Accordingly, the principles of the present invention relate to an electrochemical cell comprising first and second electrodes and one or more polymer based solid gel membranes disposed there between. In one embodiment, the electrochemical cell is a zinc/air cell having an anode protective solid gel membrane and a hydroxide conducting solid gel membrane disposed between the zinc anode and the air cathode. In another embodiment of a zinc/air system, both the anode and cathode are protected by a solid gel membrane of the present invention, and an aqueous electrolyte is disposed between the two.
In a further embodiment of this aspect of the invention, the electrochemical cell is an aluminum/air cell, wherein a hydroxide conductive solid gel membrane is applied to the aluminum anode to protect it from corrosion.
Accordingly, the principles of the present invention also provide a method of inhibiting corrosion of a metal anode in a metal/air fuel cell system comprised of a metal anode and an air cathode. The method comprises disposing one or more polymer based solid gel membranes between said anode and said cathode.
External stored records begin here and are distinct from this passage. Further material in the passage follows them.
/-- The entries of format M, by major opcode and the fields that choose among an entry's forms. -/
def mSpec (op : Nat) (f : MF) : Option MSpec :=
  let fn := f.fn.toNat
  let stat : Use := if f.w.getLsbD 0 then .reg else .none
  let full := 0xFFFFF
  match op with
  -- R155
  | 0x60 => if fn = 0 then some { types := List.range 15, d := .reg, a := .reg, wmask := full, pk := true, ck := true, sc := true, ords := [0, 1], sps := [0, 1, 2], chs := [0, 1, 2, 3], fa := true } else none
  | 0x61 =>
    if fn = 0 then some { types := List.range 15, a := .reg, b := .reg, wmask := full, pk := true, ck := true, sc := true, ords := [0, 2], sps := [0, 1, 2], chs := [0, 1, 2, 3], fa := true, fb := true }
    else if fn = 1 then some { types := List.range 14, d := .reg, a := .reg, b := .reg, wmask := full, pk := true, ck := true, sc := true, ords := [0, 2], chs := [0, 1, 2, 3], fa := true, fb := true }
    else none
  | 0x62 => if fn = 0 then some { types := List.range 15, d := .reg, a := .reg, wmask := full, pk := true, ck := true, sc := true, ords := [0, 1], sps := [0, 1, 2], chs := [0, 1, 2, 3], fa := true } else none
  | 0x63 => if fn = 0 then some { a := .reg, wmask := full, pk := true, ck := true, sc := true, chs := [0, 1, 2, 3], fa := true } else none
  | 0x64 => if fn = 0 then some { a := .reg, wmask := full, pk := true, ck := true, sc := true, ords := [0, 2], chs := [0, 1, 2, 3], fa := true } else none
  -- R195
  | 0x65 => if fn < 10 || (32 ≤ fn && fn < 42) then some { types := atomTypes (fn % 32), d := .reg, a := .reg, b := .reg, wmask := full, pk := true, ck := true, sc := true, ords := [0, 1, 2, 3], fa := true, fb := true } else none
  | 0x66 => if fn = 0 || fn = 32 then some { types := [0, 4], d := .reg, a := .reg, b := .reg, wmask := 0x3FF, pk := true, ck := true, sc := true, ords := [0, 1, 2, 3], fa := true, fb := true } else none
  | 0x67 => if 1 ≤ fn && fn < 10 then some { types := atomTypes fn, a := .reg, b := .reg, wmask := full, pk := true, ck := true, sc := true, ords := [0, 2], fa := true, fb := true } else none
  -- R107 to R114
  | 0x70 => if fn = 0 then some { wmask := 0xFF } else none
  | 0x71 => if fn = 0 then some { wmask := 0xFF } else none
  | 0x72 => if fn = 0 then some { wmask := 0xF } else none
  | 0x73 => if fn = 0 then some { d := stat, wmask := 1, ck := true, sc := true } else none
  | 0x74 => if fn = 0 then some { wmask := 7, ck := true, sc := true } else none
  | 0x75 => if fn = 0 then some { wmask := 0x3FFF, sc := true } else none
  | 0x76 => if fn = 0 then some { d := stat, a := .reg, wmask := 1, pk := true, ck := true, sc := true, fa := true }
      else none
  | 0x77 => if fn = 0 then some { b := .reg, wmask := 0xF } else none
  -- R175
  | 0x78 => if fn = 0 then some (copySpec f [0, 3]) else none
  | 0x79 => if fn = 0 then some (copySpec f [0, 3]) else none
  | 0x7A => if fn = 0 then some (copySpec f [0]) else none
  | 0x7B => if fn = 0 then some (copySpec f [0, 3]) else none
  | 0x7C => if fn = 0 then some { d := .reg, b := .reg, wmask := 1, pk := true, ck := true, sc := true, fb := true }
      else none
  -- R218
  | 0x80 => if fn = 0 then some { d := .reg, b := .reg, wmask := 7 } else none
  | 0x81 => if fn = 0 then some { d := stat, a := .reg, b := .reg, wmask := 1, pk := true, ck := true, sc := true, fa := true, fb := true } else none
  | 0x82 => if fn = 0 then some { d := stat, a := .reg, b := .reg, wmask := 1, pk := true, ck := true, sc := true, fa := true, fb := true } else none
  | 0x83 => if fn = 0 then some { b := .reg } else if fn = 1 then some { b := .reg, fb := true } else none
  | 0x84 => if fn = 0 then some { b := .reg, wmask := 7 } else none
  -- R278
  | 0x88 => if fn < 2 then some {} else none
  | 0x89 => if fn = 0 then some { wmask := 0x3F } else if fn = 1 then some { wmask := 0x3F, ck := true, sc := true }
      else none
  | 0x8A => if fn = 0 then some { b := .num, wmask := 0x3FFFF } else none
  | 0x8B => if fn = 0 then some { a := .reg, b := .num, wmask := full, pk := true, ck := true, sc := true, sps := [0, 1, 2], chs := [0, 3], fa := true } else none
  | 0x8D => if fn = 0 then some { types := [3, 7, 1, 5, 4], d := .reg, a := if f.w.getLsbD 14 then .reg else .none, b := .num, wmask := 0x7FFFF, fa := f.w.getLsbD 14 } else none
  | 0x8E => if fn = 0 then some { b := .reg, wmask := 7, pk := true, ck := true, sc := true, sps := [0, 1, 2], chs := [0, 3], fb := true } else none
  | 0x8F => if fn = 0 then some { d := .reg, b := .num } else if fn = 1 then some { d := .reg, b := .num, wmask := 0x7F }
      else none
  -- R335
  | 0x90 => if fn = 0 || fn = 2 then some { wmask := 0x7FF, ck := true, sc := true }
      else if fn = 1 then some { wmask := 0xF } else none
  | 0x91 => if fn = 0 then some { a := .reg, ck := true, sc := true, fa := true } else none
  | 0x92 => if fn = 0 then some { b := .reg, wmask := 0xFFFF, ck := true, sc := true, fb := true }
      else if fn = 1 then some { a := .reg, b := .reg, ck := true, sc := true, fa := true, fb := true } else none
  | 0x93 => if fn = 0 then some { b := .reg, wmask := 0xFFFF, fb := true }
      else if fn = 1 then some { a := .reg, b := .reg, fa := true, fb := true } else none
  | 0x94 => if fn = 0 then some { a := .reg, b := .reg, wmask := 7, pk := true, ck := true, sc := true, fa := true, fb := true } else none
  | 0x95 => if fn = 0 then some { d := .reg, a := .reg, wmask := 7, pk := true, ck := true, sc := true, fa := true }
      else none
  | 0x96 => if fn = 0 then some { a := .reg, b := .reg, ck := true, sc := true, fa := true, fb := true } else none
  -- R355
  | 0x97 => if fn < 4 then some { a := if fn < 2 then .none else .reg, b := .reg, wmask := if fn < 2 then 0x7FFFF else 0x70000, pk := true, ck := true, sc := true, fa := 2 ≤ fn, fb := true }
      else none
  | 0x98 => if fn = 0 || fn = 2 then some { a := if fn < 2 then .none else .reg, wmask := if fn < 2 then 0xFFFF else 0, ck := true, sc := true, fa := 2 ≤ fn } else none
  | 0x99 => if fn < 4 then some { a := if fn < 2 then .none else .reg, wmask := if fn < 2 then 0x7FFFF else 0x70000, fa := 2 ≤ fn } else none
  -- R399
  | 0xA0 => if fn = 0 then some { wmask := 0xFFFF } else none
  | 0xA1 => if fn = 0 then some { d := .reg, wmask := 0xFFF } else none
  | 0xA2 => if fn = 0 then some { b := .reg, wmask := 0xFFF, fb := true } else none
  | _ => none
In yet a further embodiment of the invention, the electrochemical cell is a proton or hydroxide conducting power source, such as a hydrogen fuel cell system. In this embodiment, a proton or hydroxide conductive solid gel membrane may be sandwiched between the hydrogen anode and the air cathode, thus separating the hydrogen and the air, while allowing the diffusion of hydroxide ions. This embodiment provides several advantages over prior art proton conducting membranes in that the solid gel membranes of the present invention are much easier and less expensive to produce than earlier membranes and, more importantly, unlike previous membranes, the solid gel membranes of the present invention will function efficiently at room temperature.
The principles of the present invention may also be applied to electrochromic devices. Here, the electrochromic materials of the device are contained within solid gel membranes, thus providing the device with the reliability and long lifetime associated with solution phase EC systems, and also the energy-saving memory properties associated with thin-film EC systems.
Accordingly, yet another embodiment of the present invention is an electrochromic device wherein electrochromic materials are contained within polymer based solid gel membranes. Typically, such a device will involve two electrode substrates and electrochromic materials contained within solid gel membranes sandwiched there between. The device may optionally include an aqueous or a solid electrolyte disposed between the solid gel membranes. The electrode substrates may be comprised of such materials as, for example, platinum, gold, conductive glass, such as indium-tin oxide glass, and the like.